§ Data for this exercise

/-! ## JOURNAL_SET -/

/-- The conditions after a JOURNAL_SET, by where the occupancy stands against the old mark and the new one (R127, R136). -/
theorem settings_eq {s : State} {mark reload : Nat} (hs : s.JournalSound) (hr : 5 ≤ reload) :
    (s.lowerJournal (s.journal.withSettings mark reload)).reportBegin .journalHigh
        (!s.journal.high && (s.journal.withSettings mark reload).high) =
      { s with
        journal := { s.journal with
          highWater := mark
          reload := reload
          timer := if s.journal.records.length < mark ∨ s.journal.records.length < s.journal.highWater then reload
            else min s.journal.timer reload }
        attention := if s.journal.highWater ≤ s.journal.records.length then
            (s.attention.afterEnd .overdue (s.journal.timer = 0 ∧ s.journal.records.length < mark)).afterEnd .journalHigh
              (s.journal.records.length < mark)
          else if mark ≤ s.journal.records.length then s.attention.conditionBegins .journalHigh
          else s.attention } := by
  obtain ⟨-, -, -, -, -, -, hreload, -, -, hlow⟩ := hs
  have htimer : (s.journal.withSettings mark reload).timer =
      if s.journal.records.length < mark ∨ s.journal.records.length < s.journal.highWater then reload
      else min s.journal.timer reload := by
    change s.journal.timerAfterSet mark reload = _
    unfold Journal.timerAfterSet Journal.occupancy
    split_ifs <;> omega
  have hdue : s.journal.timer = 0 ∧ (s.journal.withSettings mark reload).timer ≠ 0 ↔
      s.journal.timer = 0 ∧ s.journal.records.length < mark := by
    rw [htimer]
    split_ifs <;> omega
  have hbegin : (!s.journal.high && (s.journal.withSettings mark reload).high) = true ↔
      s.journal.records.length < s.journal.highWater ∧ mark ≤ s.journal.records.length := by
    rw [Bool.and_eq_true, Bool.not_eq_true', ← Bool.not_eq_true, high_true, high_true, not_le]
    rfl
  have hrec : (s.journal.withSettings mark reload).records = s.journal.records := rfl
  have hmark : (s.journal.withSettings mark reload).highWater = mark := rfl
  rw [reportBegin_eq, lowerJournal_eq, ← htimer]
  simp only [hbegin, hrec, hmark]
  rw [afterEnd_false (by omega : ¬ (2047 ≤ s.journal.records.length ∧ s.journal.records.length < 2047)), afterEnd_congr hdue]
  by_cases hhigh : s.journal.highWater ≤ s.journal.records.length
  · rw [if_pos hhigh, if_neg (by omega), afterEnd_congr (and_iff_right hhigh)]
    rfl
  · have hloaded := hlow (not_le.1 hhigh)
    rw [if_neg hhigh, afterEnd_false (by omega), afterEnd_false (by omega)]
    simp only [not_le.1 hhigh, true_and]
    rfl
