-- ==== Sys2Proof/Machine/Operands.lean ====
section
/-! DEFINITION. The forms a command's operands take: command descriptors (R199-R203), mould images with their sections
and records (R107-R115, R122), program words and operand fields (R111, R112), route entries (R113), tokens (R75), and
the geometry of cells, islands and slices (R24, R64, R110). -/

namespace Sys2Proof.Machine

open Sys2Proof

/-! ### Command descriptors -/

/-- Header and body fields of a 128 B descriptor (R199, R202). -/
def dOp (d : Bytes) : Nat := leAt d 0 1
def dScope (d : Bytes) : Nat := leAt d 1 1 % 8
def dFlags (d : Bytes) : Nat := leAt d 2 2
def dFence (d : Bytes) : Nat := leAt d 4 2
def dNpSpan (d : Bytes) : Nat := leAt d 6 2
def dValue (d : Bytes) : Nat := leAt d 8 8
def dUserTag (d : Bytes) : Nat := leAt d 0x10 4
def dRunCount (d : Bytes) : Nat := leAt d 0x14 4
def dRunList (d : Bytes) : Nat := leAt d 0x18 8
def dMould (d : Bytes) : Nat := leAt d 0x20 1 % 64
def dNargs (d : Bytes) : Nat := leAt d 0x21 1

/-- Flags (R200). -/
def dIndependent (d : Bytes) : Bool := bitOf (dFlags d) 0
def dRunOnBroken (d : Bytes) : Bool := bitOf (dFlags d) 1
def dOnlyIfBroken (d : Bytes) : Bool := bitOf (dFlags d) 2
def dClearLatch (d : Bytes) : Bool := bitOf (dFlags d) 3
def dReplaySafe (d : Bytes) : Bool := bitOf (dFlags d) 4
def dOverlap (d : Bytes) : Bool := bitOf (dFlags d) 5
def dEvtOnSignal (d : Bytes) : Bool := bitOf (dFlags d) 6
def dNoFence (d : Bytes) : Bool := bitOf (dFlags d) 7

/-- The span slot a command names (COMPUTE, and SIGNAL with REMOTE set). -/
def dSlot (d : Bytes) : Option Nat :=
  if dOp d = 1 then (let n := leAt d 0x22 1; if n < 8 then some n else none)
  else if dOp d = 6 ∧ leAt d 0x20 1 = 1 then some (leAt d 0x21 1 % 8)
  else none

/-- A DVA field (R201): address and object handle. -/
def dvaAddr (n : Nat) : Nat := n % 2 ^ 48
def dvaHandle (n : Nat) : Nat := bitsOf n 59 48
def dvaSeg (n : Nat) : Nat := bitsOf n 47 45
def dvaOff (n : Nat) : Nat := n % 2 ^ 45

/-- Entry `i` of a WAIT: fence and value, and all its entries (R202). -/
def waitEntry (d : Bytes) (i : Nat) : Nat × Nat := (leAt d (0x28 + 16 * i) 2, leAt d (0x30 + 16 * i) 8)
def waitEntries (d : Bytes) : List (Nat × Nat) := (List.range (leAt d 0x20 1)).map (waitEntry d)

/-- Control word and seed tweak of the descriptor (R50, R51). -/
def dAcw (d : Bytes) : Nat := if dOp d = 1 then leAt d 0x24 4 else if dOp d = 4 then leAt d 0x3C 4 else 0
def dTweak (d : Bytes) : Nat := if dOp d = 1 then leAt d 0x28 4 else if dOp d = 4 then leAt d 0x40 4 else 0

/-! ### Mould images -/

/-- An entry of the section table (R109). -/
structure Sect where
  type : Nat
  phase : Nat
  rsv : Nat
  off : Nat
  size : Nat
  count : Nat
  deriving DecidableEq, Repr

/-- Header fields of an image (R107). -/
def iSize (m : Bytes) : Nat := leAt m 8 4
def iSects (m : Bytes) : Nat := leAt m 0xC 2
def iPhases (m : Bytes) : Nat := leAt m 0xE 1
def iArgs (m : Bytes) : Nat := leAt m 0xF 1
def iSites (m : Bytes) : Nat := leAt m 0x10 2
def iCells (m : Bytes) : Nat := leAt m 0x12 2
def iRoundMax (m : Bytes) : Nat := leAt m 0x14 4
def iWorkspace (m : Bytes) : Nat := leAt m 0x18 8
def iFmtMask (m : Bytes) : Nat := leAt m 0x20 4
def iFlags (m : Bytes) : Nat := leAt m 0x24 4
def iSpanCapable (m : Bytes) : Bool := bitOf (iFlags m) 0
def iLoopFirst (m : Bytes) : Nat := leAt m 0x38 1
def iLoopLast (m : Bytes) : Nat := leAt m 0x39 1
def iLoopCount (m : Bytes) : Nat := leAt m 0x3A 2
def iSiteStride (m : Bytes) : Nat := leAt m 0x3C 2
def iDigest (m : Bytes) : Nat := leAt m 0xD0 48

/-- Section `i` of an image. -/
def sectAt (m : Bytes) (i : Nat) : Sect :=
  let o := 0x100 + 16 * i
  ⟨leAt m o 2, leAt m (o + 2) 1, leAt m (o + 3) 1, leAt m (o + 4) 4, leAt m (o + 8) 4, leAt m (o + 12) 4⟩

/-- The section table. -/
def sectsOf (m : Bytes) : List Sect := (List.range (iSects m)).map (sectAt m)

/-- Offsets of the fixed-size records of a type. -/
def recsOf (m : Bytes) (ty size : Nat) : List Nat :=
  ((sectsOf m).filter (fun x => x.type == ty)).flatMap (fun x => (List.range x.count).map (fun i => x.off + size * i))

/-- A program of one cell (R111): cell, slot count, phase entries, reserved bits, words, length in bytes. -/
structure CellProg where
  cell : Nat
  slots : Nat
  entry : List Nat
  rsv : Nat
  words : List Nat
  deriving DecidableEq, Repr

/-- The CELLPROG record at an offset. -/
def cellProgAt (m : Bytes) (o : Nat) : CellProg :=
  let n := leAt m (o + 2) 2
  ⟨leAt m o 2, n, (List.range 16).map (fun p => leAt m (o + 8 + p) 1), leAt m (o + 4) 4 + leAt m (o + 0x18) 8,
    (List.range n).map (fun i => leAt m (o + 32 + 8 * i) 8)⟩

/-- CELLPROG records from an offset. -/
def cellProgsFrom (m : Bytes) : Nat → Nat → List CellProg
  | 0, _ => []
  | n + 1, o => let r := cellProgAt m o; r :: cellProgsFrom m n (o + 32 + 8 * r.slots)

/-- Every CELLPROG record of an image. -/
def cellProgs (m : Bytes) : List CellProg :=
  ((sectsOf m).filter (fun x => x.type == 1)).flatMap (fun x => cellProgsFrom m x.count x.off)

/-- A route table of one cell (R113). -/
structure CellRoutes where
  cell : Nat
  rsv : Nat
  entries : List Nat
  deriving DecidableEq, Repr

/-- ROUTES records from an offset. -/
def cellRoutesFrom (m : Bytes) : Nat → Nat → List CellRoutes
  | 0, _ => []
  | n + 1, o =>
    let k := leAt m (o + 2) 2
    ⟨leAt m o 2, leAt m (o + 4) 4, (List.range k).map (fun i => leAt m (o + 8 + 8 * i) 8)⟩ ::
      cellRoutesFrom m n (o + 8 + 8 * k)

/-- Every ROUTES record of an image. -/
def cellRoutes (m : Bytes) : List CellRoutes :=
  ((sectsOf m).filter (fun x => x.type == 2)).flatMap (fun x => cellRoutesFrom m x.count x.off)

/-- Tiling descriptor of a phase (R122). -/
structure Tiling where
  kind : Nat
  combine : Nat
  axis : Nat
  flags : Nat
  t0 : Nat
  t1 : Nat
  t2 : Nat
  res : Nat
  m : Nat
  n : Nat
  k : Nat
  pair : Nat
  outFmt : Nat
  siteBase : Nat
  cycles : Nat
  wsOff : Nat
  wsBytes : Nat
  combArg : Nat
  rsv : Nat
  deriving DecidableEq, Repr

/-- The TILING record at an offset. -/
def tilingAt (m : Bytes) (o : Nat) : Tiling where
  kind := leAt m o 1
  combine := leAt m (o + 1) 1
  axis := leAt m (o + 2) 1
  flags := leAt m (o + 3) 1
  t0 := leAt m (o + 4) 2 + 1
  t1 := leAt m (o + 6) 2 + 1
  t2 := leAt m (o + 8) 2 + 1
  res := leAt m (o + 0xA) 2
  m := leAt m (o + 0xC) 4
  n := leAt m (o + 0x10) 4
  k := leAt m (o + 0x14) 4
  pair := leAt m (o + 0x18) 1
  outFmt := leAt m (o + 0x19) 1
  siteBase := leAt m (o + 0x1A) 2
  cycles := leAt m (o + 0x1C) 4
  wsOff := leAt m (o + 0x20) 8
  wsBytes := leAt m (o + 0x28) 8
  combArg := leAt m (o + 0x30) 1
  rsv := leAt m (o + 0x31) 15

/-- The TILING records of an image as (phase, offset): those of a section that names a phase are the phase's; the records of the
sections for all phases are numbered through. Log 62 (DESIGN CHOICE). -/
def tilingRecs (m : Bytes) : List (Nat × Nat) :=
  let xs := (sectsOf m).filter (fun x => x.type == 6)
  let own := (xs.filter (fun x => x.phase != 0xFF)).flatMap (fun x => (List.range x.count).map (fun i => (x.phase, x.off + 64 * i)))
  let all := (xs.filter (fun x => x.phase == 0xFF)).flatMap (fun x => (List.range x.count).map (fun i => x.off + 64 * i))
  own ++ (List.range all.length).map (fun i => (i, all.getD i 0))

/-- Offset of the TILING record of a phase. Log 62 (DESIGN CHOICE). -/
def tilingOff (m : Bytes) (p : Nat) : Nat := (((tilingRecs m).find? (fun e => e.1 == p)).map (·.2)).getD 0

/-- Tiling descriptor of phase `p`. -/
def tilingOf (m : Bytes) (p : Nat) : Tiling := tilingAt m (tilingOff m p)

def Tiling.atomic (t : Tiling) : Bool := bitOf t.flags 0
def Tiling.resident (t : Tiling) : Bool := bitOf t.flags 1

/-- An argument record (R115). -/
structure ArgRec where
  dir : Nat
  fmt : Nat
  rights : Nat
  flags : Nat
  d0 : Nat
  d1 : Nat
  d2 : Nat
  bytes : Nat
  rsv : Nat
  deriving DecidableEq, Repr

/-- The ARGS record at an offset. -/
def argAt (m : Bytes) (o : Nat) : ArgRec :=
  ⟨leAt m o 1, leAt m (o + 1) 1, leAt m (o + 2) 1, leAt m (o + 3) 1, leAt m (o + 4) 4, leAt m (o + 8) 4,
    leAt m (o + 12) 4, leAt m (o + 16) 8, leAt m (o + 24) 8⟩

/-- Arguments of an image. -/
def argsOf (m : Bytes) : List ArgRec := (recsOf m 7 32).map (argAt m)

/-- Whether an argument is an exact-add target. -/
def ArgRec.exact (a : ArgRec) : Bool := bitOf a.flags 1

/-- An allocation (R114). -/
structure AllocRec where
  cell : Nat
  base : Nat
  lines : Nat
  cls : Nat
  phase : Nat
  arg : Nat
  rsv : Nat
  deriving DecidableEq, Repr

/-- Allocations of an image. -/
def allocsOf (m : Bytes) : List AllocRec := (recsOf m 5 16).map (fun o =>
  ⟨leAt m o 2, leAt m (o + 2) 2, leAt m (o + 4) 2, leAt m (o + 6) 1, leAt m (o + 7) 1, leAt m (o + 8) 1,
    leAt m (o + 9) 7⟩)

/-- A mover request template (R115). -/
structure PreRec where
  phase : Nat
  op : Nat
  arg : Nat
  group : Nat
  lines : Nat
  s0 : Nat
  s1 : Nat
  s2 : Nat
  sline : Nat
  rsv : Nat
  deriving DecidableEq, Repr

/-- Preamble records of an image. -/
def preambles (m : Bytes) : List PreRec := (recsOf m 9 32).map (fun o =>
  ⟨leAt m o 1, leAt m (o + 1) 1, leAt m (o + 2) 1, leAt m (o + 3) 1, leAt m (o + 4) 4, leAt m (o + 8) 4,
    leAt m (o + 12) 4, leAt m (o + 16) 4, leAt m (o + 20) 4, leAt m (o + 24) 8⟩)

/-- Whether a mould has a resident allocation, and one that is written (R138). -/
def hasResident (m : Bytes) : Bool := (allocsOf m).any (fun a => a.cls == 1 || a.cls == 2)
def hasResidentRw (m : Bytes) : Bool := (allocsOf m).any (fun a => a.cls == 2)

/-- Whether some phase of a mould is ATOMIC (R134, R273). -/
def hasAtomic (m : Bytes) : Bool := (List.range (iPhases m)).any (fun p => (tilingOf m p).atomic)

/-! ### Program words -/

/-- A program word (R111). -/
structure PWord where
  cls : Nat
  op : Nat
  srcA : Nat
  srcB : Nat
  dst : Nat
  dep : Nat
  depValid : Bool
  last : Bool
  imm : Nat
  deriving DecidableEq, Repr

/-- The fields of a program word. -/
def pword (w : Nat) : PWord :=
  ⟨bitsOf w 3 0, bitsOf w 11 4, bitsOf w 21 12, bitsOf w 31 22, bitsOf w 41 32, bitsOf w 49 42, bitOf w 50, bitOf w 51,
    bitsOf w 63 52⟩

/-- What a 10-bit operand field names (R112). -/
inductive OperandRef where
  | line (n : Nat)
  | chan (n : Nat)
  | vreg (n : Nat)
  | preg (n : Nat)
  | lacc (n : Nat)
  | bad
  deriving DecidableEq, Repr

/-- Decoding of an operand field (R112). -/
def operandOf (n : Nat) : OperandRef :=
  if bitOf n 9 then .line (n % 512)
  else if bitsOf n 9 8 = 0 then .chan (n % 8)
  else if bitsOf n 9 8 = 1 then
    let r := n % 64
    if r < 32 then .vreg r else if r < 40 then .preg (r - 32) else if r < 56 then .lacc (r - 40) else .bad
  else .bad

/-! ### Route entries and tokens -/

def rOut (e : Nat) : Nat := bitsOf e 4 0
def rNext (e : Nat) : Nat := bitsOf e 10 5
def rVc (e : Nat) : Nat := bitsOf e 11 11
def rTagSel (e : Nat) : Bool := bitOf e 12
def rLocal (e : Nat) : Nat := bitsOf e 15 13

def tokRoute (t : BitVec 272) : Nat := bitsOf t.toNat 261 256
def tokLast (t : BitVec 272) : Bool := bitOf t.toNat 262
def tokCtrl (t : BitVec 272) : Bool := bitOf t.toNat 263
def tokTag (t : BitVec 272) : Nat := bitsOf t.toNat 271 264

/-- A token (R75). -/
def token (payload : Bytes) (route : Nat) (last ctrl : Bool) (tag : Nat) : BitVec 272 :=
  BitVec.ofNat 272 (leAt payload 0 32 + (route % 64) * 2 ^ 256 + (if last then 2 ^ 262 else 0) +
    (if ctrl then 2 ^ 263 else 0) + (tag % 256) * 2 ^ 264)

/-- The 32 B of a token. -/
def tokBytes (t : BitVec 272) : Bytes := leBytes 32 t.toNat

/-- A token with the ROUTE value for the next router (R81). -/
def tokReroute (t : BitVec 272) (r : Nat) : BitVec 272 := BitVec.ofNat 272 (putBits t.toNat 261 256 r)

/-! ### Geometry -/

/-- Key of a cell, and its coordinates (R64). -/
def cellKey (core cell : Nat) : Nat := core * 4096 + cell
def cellX (cell : Nat) : Nat := cell % 64
def cellY (cell : Nat) : Nat := cell / 64
def cellIsland (core cell : Nat) : Nat := core * 16 + cellY cell / 16 * 4 + cellX cell / 16
def cellSlice (core cell : Nat) : Nat := core * 4 + cellY cell / 32 * 2 + cellX cell / 32

/-- Cell number of relative cell `i` of a slice (R110). Log 72 (DESIGN CHOICE). -/
def relCell (slice i : Nat) : Nat :=
  let q := slice % 4
  (q / 2 * 32 + i / 32) * 64 + (q % 2 * 32 + i % 32)

/-- Key of relative cell `i` of a slice. Log 72 (DESIGN CHOICE). -/
def relKey (slice i : Nat) : Nat := cellKey (slice / 4) (relCell slice i)

/-- Relative index of a cell in its slice. -/
def relOf (cell : Nat) : Nat := cellY cell % 32 * 32 + cellX cell % 32

/-- Island number of island `k` of a slice (R24, R110). -/
def sliceIsland (slice k : Nat) : Nat :=
  let q := slice % 4
  slice / 4 * 16 + (q / 2 * 2 + k / 2) * 4 + (q % 2 * 2 + k % 2)

/-- Slice of a compute island. -/
def islandSlice (isl : Nat) : Nat :=
  let l := isl % 16
  isl / 16 * 4 + l / 4 / 2 * 2 + l % 4 / 2

/-- Byte address of a scratchpad line of a cell in `spad`, and of a share line of a slice in `share`. -/
def spadAt (key line : Nat) : Nat := key * 32768 + line * 64
def shareAt (slice line : Nat) : Nat := slice * 2 ^ 23 + line * 256

/-- The router that port `p` of a cell leads to (R65): 0 north (row - 1), 1 east, 2 south, 3 west; none at the core's
edge. -/
def neighbour (cell p : Nat) : Option Nat :=
  if p = 0 then (if cellY cell = 0 then none else some (cell - 64))
  else if p = 1 then (if cellX cell = 63 then none else some (cell + 1))
  else if p = 2 then (if cellY cell = 63 then none else some (cell + 64))
  else if p = 3 then (if cellX cell = 0 then none else some (cell - 1))
  else none

/-- The port through which a token sent from port `p` arrives. -/
def facing (p : Nat) : Nat := (p + 2) % 4

/-! ### Tiles -/

/-- The part of `T` tiles that member `k` of `M` runs (R130): first coordinate and count. -/
def memberShare (T M k : Nat) : Nat × Nat :=
  let j := ((List.range 17).find? (fun j => decide (T ≤ M * 2 ^ j))).getD 16
  let lo := k * 2 ^ j
  (lo, min ((k + 1) * 2 ^ j) T - lo)

/-- The tiles a member runs in a phase: origin and counts per axis. -/
structure Box where
  o0 : Nat
  o1 : Nat
  o2 : Nat
  n0 : Nat
  n1 : Nat
  n2 : Nat
  deriving DecidableEq, Repr

/-- The box of a phase for member `k` of `M`; without a span, all tiles. -/
def Tiling.box (t : Tiling) (span : Option (Nat × Nat)) : Box :=
  let all : Box := ⟨0, 0, 0, t.t0, t.t1, t.t2⟩
  match span with
  | none => all
  | some (M, k) =>
    if t.axis = 0 then let (o, n) := memberShare t.t0 M k; { all with o0 := o, n0 := n }
    else if t.axis = 1 then let (o, n) := memberShare t.t1 M k; { all with o1 := o, n1 := n }
    else if t.axis = 2 then let (o, n) := memberShare t.t2 M k; { all with o2 := o, n2 := n }
    else all

/-- Tiles in a box. -/
def Box.count (b : Box) : Nat := b.n0 * b.n1 * b.n2

/-- Coordinate of the tile of linear index `l` in a box (R123). -/
def Box.coord (b : Box) (l : Nat) : Nat × Nat × Nat :=
  (b.o0 + l % b.n0, b.o1 + l / b.n0 % b.n1, b.o2 + l / (b.n0 * b.n1))

/-- Rows, columns and contraction depth of the output tile that the tensor unit computes in a cycle (R70), by pair index. -/
def tensorShape (pair : Nat) : Nat × Nat × Nat :=
  if pair = 0 then (4, 4, 16) else if pair ≤ 8 then (4, 4, 8) else if pair ≤ 10 then (4, 4, 2) else (2, 4, 1)

/-- Row-major index, within a phase's output tile, of output `i` (row by row, four to a row) of the `sub`-th small tile of `m` rows
that the cells compute: the small tiles cover the output tile row by row. None beyond the output tile (R50, R71). Log 47 (DESIGN CHOICE). -/
def Tiling.elem (t : Tiling) (m sub i : Nat) : Option Nat :=
  let wide := max 1 ((t.n + 3) / 4)
  let row := sub / wide * m + i / 4
  let col := sub % wide * 4 + i % 4
  if row < t.m ∧ col < t.n then some (row * t.n + col) else none

/-- Packed coordinate of a tile (R122). -/
def packTile (c : Nat × Nat × Nat) : Nat := c.1 + c.2.1 * 2 ^ 16 + c.2.2 * 2 ^ 32

end Sys2Proof.Machine
end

§ Exercise aim
Check each line of the data above for the string "cellX", then report how many lines have it, with no other words.

§ Response
6